I obtain random crashes in package glmnet (versions 2.0.10 and 2.0.13, at least), trying to run cv.glmnet with a ridge logistic regression. A reproducible example is provided below. As you will see, the behaviour depends on the chosen random seed.
The error occurs in cv.lognet() because sometimes nlami==0. This is due to the fact that the range of the global (not cross-validated) lambda sequence (i.e. [14.3;20.7] in the example below) is entirely smaller than the range of lambda on one of the folds (i.e. fold 4, [32.5; 22.4])

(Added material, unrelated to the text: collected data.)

-- ==== Sys2Proof/Tests/Slice0.lean ====
section
/-! SUPPORT. Tests: well-formedness, every constructor's words, one small step of every command with values of `95_test_vectors.md`, and for every statement with hypotheses a concrete state and operands that meet them. -/

namespace Sys2Proof.Tests
open Sys2Proof Sys2Proof.Machine

-- one test after another: a thread for each would wait for the kernel with its own stack
set_option Elab.async false

/-! ### Helpers -/

/-- The outcome is a next state. -/
def isNext : Host.Outcome State Fault Refusal → Bool
  | .next _ => true
  | _ => false

/-- The next state, or the reset state where there is none. -/
def after : Host.Outcome State Fault Refusal → State
  | .next t => t
  | _ => State.reset

theorem next_of {o : Host.Outcome State Fault Refusal} (h : isNext o = true) : o = .next (after o) := by
  cases o <;> simp_all [isNext, after]

/-- The two words a command answered. -/
def answer (o : Host.Outcome State Fault Refusal) : List Word := (after o).rspPort

/-- The frame `SINE8` (`95_test_vectors.md` 1.2). -/
def sine8 : List F32 :=
  [0, 0x3F3504F3, 0x3F800000, 0x3F3504F3, 0, 0xBF3504F3, 0xBF800000, 0xBF3504F3]

/-- The bank `B_SINE` (`95_test_vectors.md` 1.3). -/
def bSine : BankSlot := ⟨true, 1, List.replicate 8 0 ++ sine8 ++ sine8 ++ sine8⟩

/-- IMPORT holds `SINE8`, nothing is initialised. -/
def tImport : State := { State.reset with importMem := Memory.writeList [] 0 sine8 }

/-- Slot 1 holds `B_SINE` and is not active. -/
def tLoaded : State := { tImport with banks := [⟨false, 0, []⟩, bSine] }

/-- `SETUP(2, B_SINE)` (`95_test_vectors.md` 1.5). -/
def tBank : State :=
  { tLoaded with
    activeBank := ⟨true, 1⟩, initialized := true, sampleRate := 0x455C0000, maxBlock := 16, numClusters := 2
    clusters := List.replicate 2 (freshCluster Config.tiny) }

/-- A fresh cluster with one copy, level 1.0 and pan 0.5 in every lane. -/
def tCluster : Cluster :=
  { freshCluster Config.tiny with
    params := (((freshCluster Config.tiny).params.set 8 (List.replicate 4 ⟨0x3F800000, 0⟩)).set 5
      (List.replicate 4 ⟨0x3F800000, 0⟩)).set 7 (List.replicate 4 ⟨0x3F000000, 0⟩) }

/-- `tBank` with cluster 0 so set up. -/
def tReady : State := { tBank with clusters := [tCluster, freshCluster Config.tiny] }

/-- `tReady` with note 69 on in lane 0 of cluster 0. -/
def tVoice : State := { after (exec (.von 0 0 69) tReady) with rspPort := [] }

/-- `tVoice` with the voice moved to lane 1 of cluster 1. -/
def tMoved : State := { after (exec (.move 0 0 1 1) tVoice) with rspPort := [] }

/-- `tVoice` with a second voice in lane 1 of cluster 0. -/
def tTwo : State := { after (exec (.von 0 1 69) tVoice) with rspPort := [] }

/-- `CFG_TINY` with a table of 256 samples, whose phase fractions are exact. -/
def k8 : Config := { Config.tiny with numOctaves := 8, importSize := 256 }

/-- `CFG_TINY` with another summation order for each channel. -/
def kFold : Config := { Config.tiny with foldOrder := some (.node (.leaf 1) (.leaf 0), .node (.leaf 0) (.leaf 1)) }

/-- `CFG_TINY` without a legal lane width. -/
def tBadBuild : State := State.powerOn { Config.tiny with v := 3 }

/-! ### Well-formedness (`30_encoding.md` R103) -/

theorem test_wf_process : (Instr.process 0 0b11 8 0).wellFormed 2 = true
    ∧ (Instr.process 0 0b100 8 0).wellFormed 2 = false := by decide
theorem test_wf_setp : (Instr.setp 0 0b11 7 0).wellFormed 2 = true
    ∧ (Instr.setp 0 0b100 7 0).wellFormed 2 = false := by decide
theorem test_wf_setps : (Instr.setps 0 0b11 7 0 4).wellFormed 2 = true
    ∧ (Instr.setps 0 0b1000 7 0 4).wellFormed 2 = false := by decide
theorem test_wf_reset : (Instr.reset 0 0b1111).wellFormed 4 = true
    ∧ (Instr.reset 0 0b10000).wellFormed 4 = false := by decide

/-! ### Decoding: words written out from the encoding of `30_encoding.md` R101 to R106, field by field -/

theorem test_decode_nop : decode 2 [0b00000000_00000000_00000000_00000000] = .instr .nop 1 := by decide
theorem test_decode_init :
    decode 2 [0b00000001_00000000_00000000_00000000, 0x473B8000, 512, 8] = .instr (.init 0x473B8000 512 8) 4 := by
  decide
theorem test_decode_process :
    decode 2 [0b00000010_00000101_00000011_00000000, 16, 7] = .instr (.process 5 3 16 7) 3 := by decide
theorem test_decode_setp :
    decode 2 [0b00000011_00000101_00000010_00000111, 0x3F000000] = .instr (.setp 5 2 7 0x3F000000) 2 := by decide
theorem test_decode_setps :
    decode 2 [0b00000100_00000101_00000001_11111111, 0x3F000000, 64] = .instr (.setps 5 1 255 0x3F000000 64) 3 := by
  decide
theorem test_decode_von : decode 2 [0b00000101_10000001_00000010_01111111] = .instr (.von 129 2 127) 1 := by decide
theorem test_decode_voff : decode 2 [0b00000110_10000001_11111111_00000000] = .instr (.voff 129 255) 1 := by decide
theorem test_decode_move :
    decode 2 [0b00000111_00000001_00000010_00000000, 0b00000000_00000011_00000100_00000000]
      = .instr (.move 1 2 3 4) 2 := by decide
theorem test_decode_reset : decode 2 [0b00001000_00000001_00000011_00000000] = .instr (.reset 1 3) 1 := by decide
theorem test_decode_replace : decode 2 [0b00001001_00000000_00000000_10000001] = .instr (.replace 129) 1 := by decide
theorem test_decode_bload :
    decode 2 [0b00001010_00000000_00000000_00000001, 3, 8] = .instr (.bload 1 3 8) 3 := by decide
theorem test_decode_stat : decode 2 [0b00001011_00000010_00000001_00001000] = .instr (.stat 8 2 1) 1 := by decide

A possible fix would be to force nlami>=1 by changing the definition of which_lam as follows:
which_lam = lambda >= min(mlami, max(lambda))
This would avoid the crash, but not sure whether correctness of the results is ensured. Can anybody confirm or propose another fix?
NB: seems related to unresolved question cv.glmnet fails for ridge, not lasso, for simulated data with coder error
Reproducible example
library(glmnet)
x=structure(c(0.294819653005975, -0.755878041644385, -0.460947383309942,
-1.25359210780316, -0.643969512320233, -0.146301489038128, -0.190235360501265,
-0.778418128295596, -0.659228201713315, -0.589987067456389, 1.33064976036166,
-0.232480434360983, -0.374383490492533, -0.504817187501063, -0.558531620483801,
2.16732105550181, 0.238948891919474, -0.857229316573454, -0.673919980092841,
1.17924306872964, 0.831719897152008, -1.15770770325374, 2.54984789196214,
-0.970167597835476, -0.557900637238063, -0.432268012373971, 1.15479761345536,
1.72197312745038, -0.460658453148444, -1.17746101934592, 0.411060691690596,
0.172735774511478, 0.328416881299735, 2.13514661730084, -0.498720272451663,
0.290967756655844, -0.87284566376257, -0.652533179632676, -0.89323787137697,
-0.566883371886824, -1.1794485033936, 0.821276174960557, -0.396480750015741,
-0.121609740429242, -0.464060359619162, 0.0396628676584573, -0.942871230138644,
0.160331360905244, -0.369955203694528, -0.192318421900764, -1.39309898491775,
-0.264395753844046, 2.25142560078458, -0.897873918532094, -0.159680604037913,
-0.918027468751383, 0.43181753901048, 1.56060286954228, -0.617456504201816,
1.73106033616784, -0.97099289786049, -1.09325650121771, -0.0407358272757967,
0.553103582991963, 1.15479545417553, 0.36144086171342, -1.35507249278068,
1.37684903500442, 0.755599287825675, 0.820363089698391, 1.65541232241803,
-0.692008406375665, 1.65484854848556, -1.14659093945895), .Dim = c(37L, 2L))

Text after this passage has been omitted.